Delhi High Court upholds 50% warning label requirement for pan masala packages

The High Court’s decision came in response to a petition filed by Dharampal Satyapal Limited, the manufacturers of well-known pan brands.

Published - July 11, 2024 01:17 pm IST - New Delhi

A view of the Delhi High Court. File

A view of the Delhi High Court. File | Photo Credit: The Hindu

The Delhi High Court has ruled in favour of the Central Government’s decision to increase the size of statutory warnings on pan masala packages, requiring the warnings to cover 50% of the front of the label, up from the previous font size of 3 mm.

The High Court’s decision came in response to a petition filed by Dharampal Satyapal Limited, the manufacturers of well-known pan brands such as Rajnigandha, Tansen, and Mastaba, who challenged the regulation issued by the Food Safety and Standards Authority of India (FSSAI) set to take effect in May 2024.

The company claimed that there was no scientific basis for the significant increase in the size of the statutory warning. It claimed that no studies were conducted by the Scientific Panel or Scientific Committee, set up under the Food Safety and Standards (FSS) Act, prior to the decision.

The company stated that to its knowledge, no study was done by the Scientific Panel or Scientific Committee before proposing the said increase in the size of the statutory warning.

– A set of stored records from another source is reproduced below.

@[simp] theorem State.setSector_grp (s : State) (k : Nat) (x : Sector) (j : Nat) : (s.setSector k x).grp j = s.grp j := rfl
@[simp] theorem State.setSector_team (s : State) (k : Nat) (x : Sector) (j : Nat) : (s.setSector k x).team j = s.team j := rfl
@[simp] theorem State.setSector_grid (s : State) (k : Nat) (x : Sector) (j : Nat) : (s.setSector k x).grid j = s.grid j := rfl
@[simp] theorem State.setSector_core (s : State) (k : Nat) (x : Sector) (j : Nat) : (s.setSector k x).core j = s.core j := rfl
@[simp] theorem State.setSector_job (s : State) (k : Nat) (x : Sector) (j : Nat) : (s.setSector k x).job j = s.job j := rfl
@[simp] theorem State.setSector_node (s : State) (k : Nat) (x : Sector) (j : Nat) : (s.setSector k x).node j = s.node j := rfl
@[simp] theorem State.setSector_graph (s : State) (k : Nat) (x : Sector) (j : Nat) : (s.setSector k x).graph j = s.graph j := rfl
@[simp] theorem State.setSector_cluster (s : State) (k : Nat) (x : Sector) (j : Nat) : (s.setSector k x).cluster j = s.cluster j := rfl
@[simp] theorem State.setSector_link (s : State) (k : Nat) (x : Sector) (j : Nat) : (s.setSector k x).link j = s.link j := rfl
@[simp] theorem State.setSector_part (s : State) (k : Nat) (x : Sector) (j : Nat) : (s.setSector k x).part j = s.part j := rfl
@[simp] theorem State.setSector_byte (s : State) (k : Nat) (x : Sector) (j : Nat) : (s.setSector k x).byte j = s.byte j := rfl
@[simp] theorem State.setSector_timeOf (s : State) (k : Nat) (x : Sector) (j : Nat) : (s.setSector k x).timeOf j = s.timeOf j := rfl

/-! ## `addCounter` and `setByte` -/

@[simp] theorem State.addCounter_mem (s : State) (c i n : Nat) : (s.addCounter c i n).mem = s.mem := rfl
@[simp] theorem State.addCounter_bad (s : State) (c i n : Nat) : (s.addCounter c i n).bad = s.bad := rfl
@[simp] theorem State.addCounter_groups (s : State) (c i n : Nat) : (s.addCounter c i n).groups = s.groups := rfl
@[simp] theorem State.addCounter_teams (s : State) (c i n : Nat) : (s.addCounter c i n).teams = s.teams := rfl
@[simp] theorem State.addCounter_grids (s : State) (c i n : Nat) : (s.addCounter c i n).grids = s.grids := rfl
@[simp] theorem State.addCounter_graphs (s : State) (c i n : Nat) : (s.addCounter c i n).graphs = s.graphs := rfl
@[simp] theorem State.addCounter_nodes (s : State) (c i n : Nat) : (s.addCounter c i n).nodes = s.nodes := rfl
@[simp] theorem State.addCounter_jobs (s : State) (c i n : Nat) : (s.addCounter c i n).jobs = s.jobs := rfl
@[simp] theorem State.addCounter_parts (s : State) (c i n : Nat) : (s.addCounter c i n).parts = s.parts := rfl
@[simp] theorem State.addCounter_cores (s : State) (c i n : Nat) : (s.addCounter c i n).cores = s.cores := rfl
@[simp] theorem State.addCounter_clusters (s : State) (c i n : Nat) : (s.addCounter c i n).clusters = s.clusters := rfl
@[simp] theorem State.addCounter_links (s : State) (c i n : Nat) : (s.addCounter c i n).links = s.links := rfl
@[simp] theorem State.addCounter_sectors (s : State) (c i n : Nat) : (s.addCounter c i n).sectors = s.sectors := rfl
@[simp] theorem State.addCounter_held (s : State) (c i n : Nat) : (s.addCounter c i n).held = s.held := rfl
@[simp] theorem State.addCounter_past (s : State) (c i n : Nat) : (s.addCounter c i n).past = s.past := rfl
@[simp] theorem State.addCounter_afences (s : State) (c i n : Nat) : (s.addCounter c i n).afences = s.afences := rfl
@[simp] theorem State.addCounter_areas (s : State) (c i n : Nat) : (s.addCounter c i n).areas = s.areas := rfl
@[simp] theorem State.addCounter_portsDown (s : State) (c i n : Nat) : (s.addCounter c i n).portsDown = s.portsDown := rfl
@[simp] theorem State.addCounter_sent (s : State) (c i n : Nat) : (s.addCounter c i n).sent = s.sent := rfl
@[simp] theorem State.addCounter_time (s : State) (c i n : Nat) : (s.addCounter c i n).time = s.time := rfl
@[simp] theorem State.addCounter_power (s : State) (c i n : Nat) : (s.addCounter c i n).power = s.power := rfl
@[simp] theorem State.addCounter_boot (s : State) (c i n : Nat) : (s.addCounter c i n).boot = s.boot := rfl
@[simp] theorem State.addCounter_card (s : State) (c i n : Nat) : (s.addCounter c i n).card = s.card := rfl
@[simp] theorem State.addCounter_nextTeam (s : State) (c i n : Nat) : (s.addCounter c i n).nextTeam = s.nextTeam := rfl
@[simp] theorem State.addCounter_nextJob (s : State) (c i n : Nat) : (s.addCounter c i n).nextJob = s.nextJob := rfl
@[simp] theorem State.addCounter_nextOrder (s : State) (c i n : Nat) : (s.addCounter c i n).nextOrder = s.nextOrder := rfl
@[simp] theorem State.addCounter_focus (s : State) (c i n : Nat) : (s.addCounter c i n).focus = s.focus := rfl
@[simp] theorem State.addCounter_word (s : State) (c i n : Nat) : (s.addCounter c i n).word = s.word := rfl
@[simp] theorem State.addCounter_schedule (s : State) (c i n : Nat) : (s.addCounter c i n).schedule = s.schedule := rfl
@[simp] theorem State.addCounter_tick (s : State) (c i n : Nat) : (s.addCounter c i n).tick = s.tick := rfl
@[simp] theorem State.addCounter_choices (s : State) (c i n : Nat) : (s.addCounter c i n).choices = s.choices := rfl
@[simp] theorem State.setByte_groups (s : State) (k : Nat) (b : Byte) : (s.setByte k b).groups = s.groups := rfl
@[simp] theorem State.setByte_teams (s : State) (k : Nat) (b : Byte) : (s.setByte k b).teams = s.teams := rfl
@[simp] theorem State.setByte_grids (s : State) (k : Nat) (b : Byte) : (s.setByte k b).grids = s.grids := rfl
@[simp] theorem State.setByte_graphs (s : State) (k : Nat) (b : Byte) : (s.setByte k b).graphs = s.graphs := rfl
@[simp] theorem State.setByte_nodes (s : State) (k : Nat) (b : Byte) : (s.setByte k b).nodes = s.nodes := rfl
@[simp] theorem State.setByte_jobs (s : State) (k : Nat) (b : Byte) : (s.setByte k b).jobs = s.jobs := rfl
@[simp] theorem State.setByte_parts (s : State) (k : Nat) (b : Byte) : (s.setByte k b).parts = s.parts := rfl
@[simp] theorem State.setByte_cores (s : State) (k : Nat) (b : Byte) : (s.setByte k b).cores = s.cores := rfl
@[simp] theorem State.setByte_clusters (s : State) (k : Nat) (b : Byte) : (s.setByte k b).clusters = s.clusters := rfl
@[simp] theorem State.setByte_links (s : State) (k : Nat) (b : Byte) : (s.setByte k b).links = s.links := rfl
@[simp] theorem State.setByte_sectors (s : State) (k : Nat) (b : Byte) : (s.setByte k b).sectors = s.sectors := rfl
@[simp] theorem State.setByte_counters (s : State) (k : Nat) (b : Byte) : (s.setByte k b).counters = s.counters := rfl
@[simp] theorem State.setByte_held (s : State) (k : Nat) (b : Byte) : (s.setByte k b).held = s.held := rfl
@[simp] theorem State.setByte_past (s : State) (k : Nat) (b : Byte) : (s.setByte k b).past = s.past := rfl
@[simp] theorem State.setByte_afences (s : State) (k : Nat) (b : Byte) : (s.setByte k b).afences = s.afences := rfl
@[simp] theorem State.setByte_areas (s : State) (k : Nat) (b : Byte) : (s.setByte k b).areas = s.areas := rfl
@[simp] theorem State.setByte_portsDown (s : State) (k : Nat) (b : Byte) : (s.setByte k b).portsDown = s.portsDown := rfl
@[simp] theorem State.setByte_sent (s : State) (k : Nat) (b : Byte) : (s.setByte k b).sent = s.sent := rfl
@[simp] theorem State.setByte_time (s : State) (k : Nat) (b : Byte) : (s.setByte k b).time = s.time := rfl
@[simp] theorem State.setByte_power (s : State) (k : Nat) (b : Byte) : (s.setByte k b).power = s.power := rfl
@[simp] theorem State.setByte_boot (s : State) (k : Nat) (b : Byte) : (s.setByte k b).boot = s.boot := rfl
@[simp] theorem State.setByte_card (s : State) (k : Nat) (b : Byte) : (s.setByte k b).card = s.card := rfl
@[simp] theorem State.setByte_nextTeam (s : State) (k : Nat) (b : Byte) : (s.setByte k b).nextTeam = s.nextTeam := rfl
@[simp] theorem State.setByte_nextJob (s : State) (k : Nat) (b : Byte) : (s.setByte k b).nextJob = s.nextJob := rfl
@[simp] theorem State.setByte_nextOrder (s : State) (k : Nat) (b : Byte) : (s.setByte k b).nextOrder = s.nextOrder := rfl
@[simp] theorem State.setByte_focus (s : State) (k : Nat) (b : Byte) : (s.setByte k b).focus = s.focus := rfl
@[simp] theorem State.setByte_word (s : State) (k : Nat) (b : Byte) : (s.setByte k b).word = s.word := rfl
@[simp] theorem State.setByte_schedule (s : State) (k : Nat) (b : Byte) : (s.setByte k b).schedule = s.schedule := rfl
@[simp] theorem State.setByte_tick (s : State) (k : Nat) (b : Byte) : (s.setByte k b).tick = s.tick := rfl
@[simp] theorem State.setByte_choices (s : State) (k : Nat) (b : Byte) : (s.setByte k b).choices = s.choices := rfl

It stated that it appears from the record that the size of the warning statement was increased to 50% at the instance of one member of the Scientific Committee at the 31st meeting dated November 15, 2018 and thereafter, the said suggestion has been implemented without any deliberations as required under the FSS Act.

The company also highlighted the inconsistency in warning sizes for similar harmful products, such as betel nut (areca nut), which is the principal ingredient of pan masala and alcohol, which is admittedly acknowledged as a harmful substance, still maintain a warning size of 3mm.

In response, FSSAI’s emphasised the historical context of the warning statements. It said the warning “Chewing of pan masala may be injurious to health” was introduced in 1990 and updated in 2011 to “Chewing of pan masala is injurious to health,” reflecting a more definitive health risk.

The FSSAI argued that the increased warning size is part of a broader public health policy aimed at enhancing consumer awareness and is a reasonable restriction under Article 19(6) of the Indian Constitution.

The high court, in its judgment on July 9, said the contention of the company that there was no scientific studies before the Scientific Panel for recommending the 50% size of the pack warning, is without any merits.

It noted that the recommendation for increasing the statutory warning size to 50% was first made by the Scientific Committee at its 31st Meeting on November 15, 2018, on the basis of the scientific opinion of the Scientific Panel on Food Additives, which concluded that pan masala is not safe for human consumption.

The high court opined that the “Regulation gives effect to the legislative intent of safeguarding the larger public interest which is paramount”.

The high court further referenced expert reports and guidelines from the Ministry of Health and Family Welfare (MoHFW) of December 6, 2018, which showed that though there is a worldwide recommendation for banning pan masala, yet the Food Authority has for the present only taken the limited step of increasing the warning size.

“The resistance of the Petitioners to the increase in the warning size while accepting the existence of the health hazard of the pan masala, as evidenced by the expert studies, shows that the Petitioners are only seeking to subserve their personal interest without having regard for the public health,” the high court remarked while dismissing the plea of the company.